_Work item_. For this exercise, reproduce the entries below exactly, but only from the line containing "0x05)) 17 &&" through the line containing "TAG (R368). -/", both included.

Stored data
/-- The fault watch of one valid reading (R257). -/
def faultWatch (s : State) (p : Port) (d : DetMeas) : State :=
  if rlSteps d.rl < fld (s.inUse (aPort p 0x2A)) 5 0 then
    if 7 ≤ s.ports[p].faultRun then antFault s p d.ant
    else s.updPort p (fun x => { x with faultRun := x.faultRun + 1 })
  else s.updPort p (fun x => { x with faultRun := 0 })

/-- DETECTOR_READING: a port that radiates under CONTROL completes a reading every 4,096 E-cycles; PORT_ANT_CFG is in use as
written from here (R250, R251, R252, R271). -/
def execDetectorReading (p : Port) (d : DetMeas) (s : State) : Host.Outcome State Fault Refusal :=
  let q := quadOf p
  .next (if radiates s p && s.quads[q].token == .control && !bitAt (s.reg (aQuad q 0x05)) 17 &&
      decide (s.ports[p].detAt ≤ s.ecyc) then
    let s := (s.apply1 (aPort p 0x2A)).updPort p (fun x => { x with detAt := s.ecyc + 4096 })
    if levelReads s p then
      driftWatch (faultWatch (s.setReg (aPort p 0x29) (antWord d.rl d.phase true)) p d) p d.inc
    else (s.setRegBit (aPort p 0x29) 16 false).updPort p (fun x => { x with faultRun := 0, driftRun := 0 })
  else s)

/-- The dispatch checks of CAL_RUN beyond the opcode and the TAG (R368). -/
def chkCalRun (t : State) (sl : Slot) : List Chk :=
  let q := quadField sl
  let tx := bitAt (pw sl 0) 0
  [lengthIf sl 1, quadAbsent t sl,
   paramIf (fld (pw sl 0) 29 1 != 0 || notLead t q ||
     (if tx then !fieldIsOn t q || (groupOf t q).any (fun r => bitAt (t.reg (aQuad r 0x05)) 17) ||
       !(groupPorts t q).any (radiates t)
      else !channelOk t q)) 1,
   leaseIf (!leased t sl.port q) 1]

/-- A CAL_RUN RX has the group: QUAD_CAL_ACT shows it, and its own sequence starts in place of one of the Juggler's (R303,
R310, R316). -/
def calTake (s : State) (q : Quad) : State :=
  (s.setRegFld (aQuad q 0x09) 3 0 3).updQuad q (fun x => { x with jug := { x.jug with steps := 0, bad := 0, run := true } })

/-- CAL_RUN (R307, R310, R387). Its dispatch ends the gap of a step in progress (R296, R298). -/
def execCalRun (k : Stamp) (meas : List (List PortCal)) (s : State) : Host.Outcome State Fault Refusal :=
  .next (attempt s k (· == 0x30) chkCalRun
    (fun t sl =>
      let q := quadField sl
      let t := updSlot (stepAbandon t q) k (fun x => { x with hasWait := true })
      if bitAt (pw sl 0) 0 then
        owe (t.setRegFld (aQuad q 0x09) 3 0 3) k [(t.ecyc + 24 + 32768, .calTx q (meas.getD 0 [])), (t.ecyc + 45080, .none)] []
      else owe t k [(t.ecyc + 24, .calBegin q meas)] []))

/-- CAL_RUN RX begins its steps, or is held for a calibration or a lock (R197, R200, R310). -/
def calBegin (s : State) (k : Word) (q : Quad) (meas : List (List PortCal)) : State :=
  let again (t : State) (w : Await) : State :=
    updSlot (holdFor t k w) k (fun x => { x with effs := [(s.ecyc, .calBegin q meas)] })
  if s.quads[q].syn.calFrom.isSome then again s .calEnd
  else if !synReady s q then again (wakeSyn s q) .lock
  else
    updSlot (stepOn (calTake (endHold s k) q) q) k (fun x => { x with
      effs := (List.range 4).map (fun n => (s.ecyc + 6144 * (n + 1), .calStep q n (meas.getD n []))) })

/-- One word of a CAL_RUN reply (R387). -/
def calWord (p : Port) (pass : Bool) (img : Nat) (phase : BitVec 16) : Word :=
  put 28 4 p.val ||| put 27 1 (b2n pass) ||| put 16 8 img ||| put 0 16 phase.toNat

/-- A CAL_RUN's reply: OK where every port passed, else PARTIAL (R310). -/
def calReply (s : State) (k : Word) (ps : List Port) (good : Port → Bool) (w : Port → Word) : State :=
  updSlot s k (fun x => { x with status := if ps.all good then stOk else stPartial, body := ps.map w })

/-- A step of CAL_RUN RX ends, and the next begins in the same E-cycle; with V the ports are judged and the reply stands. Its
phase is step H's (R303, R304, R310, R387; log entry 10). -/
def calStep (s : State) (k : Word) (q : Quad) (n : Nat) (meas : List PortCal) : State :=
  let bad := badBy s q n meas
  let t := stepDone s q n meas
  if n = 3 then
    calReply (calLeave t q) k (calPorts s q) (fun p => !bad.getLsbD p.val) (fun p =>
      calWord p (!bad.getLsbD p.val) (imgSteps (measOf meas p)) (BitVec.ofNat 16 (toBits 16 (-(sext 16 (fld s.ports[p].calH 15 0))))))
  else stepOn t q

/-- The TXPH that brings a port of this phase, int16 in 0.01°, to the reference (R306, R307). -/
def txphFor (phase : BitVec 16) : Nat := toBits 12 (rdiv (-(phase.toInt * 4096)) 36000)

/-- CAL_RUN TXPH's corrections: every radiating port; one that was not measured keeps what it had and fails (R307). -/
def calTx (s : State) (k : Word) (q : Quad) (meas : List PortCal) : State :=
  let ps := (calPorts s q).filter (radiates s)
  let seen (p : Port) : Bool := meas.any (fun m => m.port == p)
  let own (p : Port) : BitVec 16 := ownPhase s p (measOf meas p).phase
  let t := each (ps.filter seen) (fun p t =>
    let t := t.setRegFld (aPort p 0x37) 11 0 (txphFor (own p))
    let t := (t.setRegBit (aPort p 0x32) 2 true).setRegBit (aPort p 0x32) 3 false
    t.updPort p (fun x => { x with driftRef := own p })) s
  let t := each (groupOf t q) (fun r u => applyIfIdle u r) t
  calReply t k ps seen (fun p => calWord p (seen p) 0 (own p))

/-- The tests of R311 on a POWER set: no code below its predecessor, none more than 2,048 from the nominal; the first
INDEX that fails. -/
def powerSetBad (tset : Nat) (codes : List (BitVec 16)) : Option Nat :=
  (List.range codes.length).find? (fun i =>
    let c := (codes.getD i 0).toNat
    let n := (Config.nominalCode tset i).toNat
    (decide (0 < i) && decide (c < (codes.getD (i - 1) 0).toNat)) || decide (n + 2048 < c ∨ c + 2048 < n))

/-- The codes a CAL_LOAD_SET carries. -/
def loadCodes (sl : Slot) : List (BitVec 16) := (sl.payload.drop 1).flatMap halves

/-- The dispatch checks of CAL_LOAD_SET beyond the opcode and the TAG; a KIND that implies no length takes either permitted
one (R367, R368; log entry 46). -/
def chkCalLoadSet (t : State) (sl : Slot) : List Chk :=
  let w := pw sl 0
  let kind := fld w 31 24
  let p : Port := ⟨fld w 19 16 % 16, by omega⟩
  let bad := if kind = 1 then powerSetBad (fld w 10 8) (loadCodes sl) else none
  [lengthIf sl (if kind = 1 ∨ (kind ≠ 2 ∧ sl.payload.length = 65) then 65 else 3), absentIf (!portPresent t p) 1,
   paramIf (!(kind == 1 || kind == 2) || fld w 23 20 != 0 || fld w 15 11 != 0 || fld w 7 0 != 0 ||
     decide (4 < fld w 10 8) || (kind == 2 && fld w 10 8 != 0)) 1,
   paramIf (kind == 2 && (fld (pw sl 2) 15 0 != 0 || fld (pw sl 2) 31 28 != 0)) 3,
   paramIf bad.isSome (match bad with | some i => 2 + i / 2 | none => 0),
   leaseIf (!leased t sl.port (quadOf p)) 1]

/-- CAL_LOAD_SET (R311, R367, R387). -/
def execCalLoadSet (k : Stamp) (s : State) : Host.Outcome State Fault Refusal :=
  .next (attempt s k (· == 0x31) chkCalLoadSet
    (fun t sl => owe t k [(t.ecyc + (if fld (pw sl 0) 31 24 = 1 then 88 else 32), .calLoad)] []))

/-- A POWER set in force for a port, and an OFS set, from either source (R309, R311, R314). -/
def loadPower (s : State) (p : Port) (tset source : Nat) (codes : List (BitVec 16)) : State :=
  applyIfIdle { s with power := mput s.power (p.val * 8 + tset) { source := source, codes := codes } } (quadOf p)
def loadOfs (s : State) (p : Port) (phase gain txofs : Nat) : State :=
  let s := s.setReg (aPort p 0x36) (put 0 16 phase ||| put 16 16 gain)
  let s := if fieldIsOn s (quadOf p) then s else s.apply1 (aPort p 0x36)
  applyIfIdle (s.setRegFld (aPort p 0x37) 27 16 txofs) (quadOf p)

_Solution_.
  .next (if radiates s p && s.quads[q].token == .control && !bitAt (s.reg (aQuad q 0x05)) 17 &&
      decide (s.ports[p].detAt ≤ s.ecyc) then
    let s := (s.apply1 (aPort p 0x2A)).updPort p (fun x => { x with detAt := s.ecyc + 4096 })
    if levelReads s p then
      driftWatch (faultWatch (s.setReg (aPort p 0x29) (antWord d.rl d.phase true)) p d) p d.inc
    else (s.setRegBit (aPort p 0x29) 16 false).updPort p (fun x => { x with faultRun := 0, driftRun := 0 })
  else s)

/-- The dispatch checks of CAL_RUN beyond the opcode and the TAG (R368). -/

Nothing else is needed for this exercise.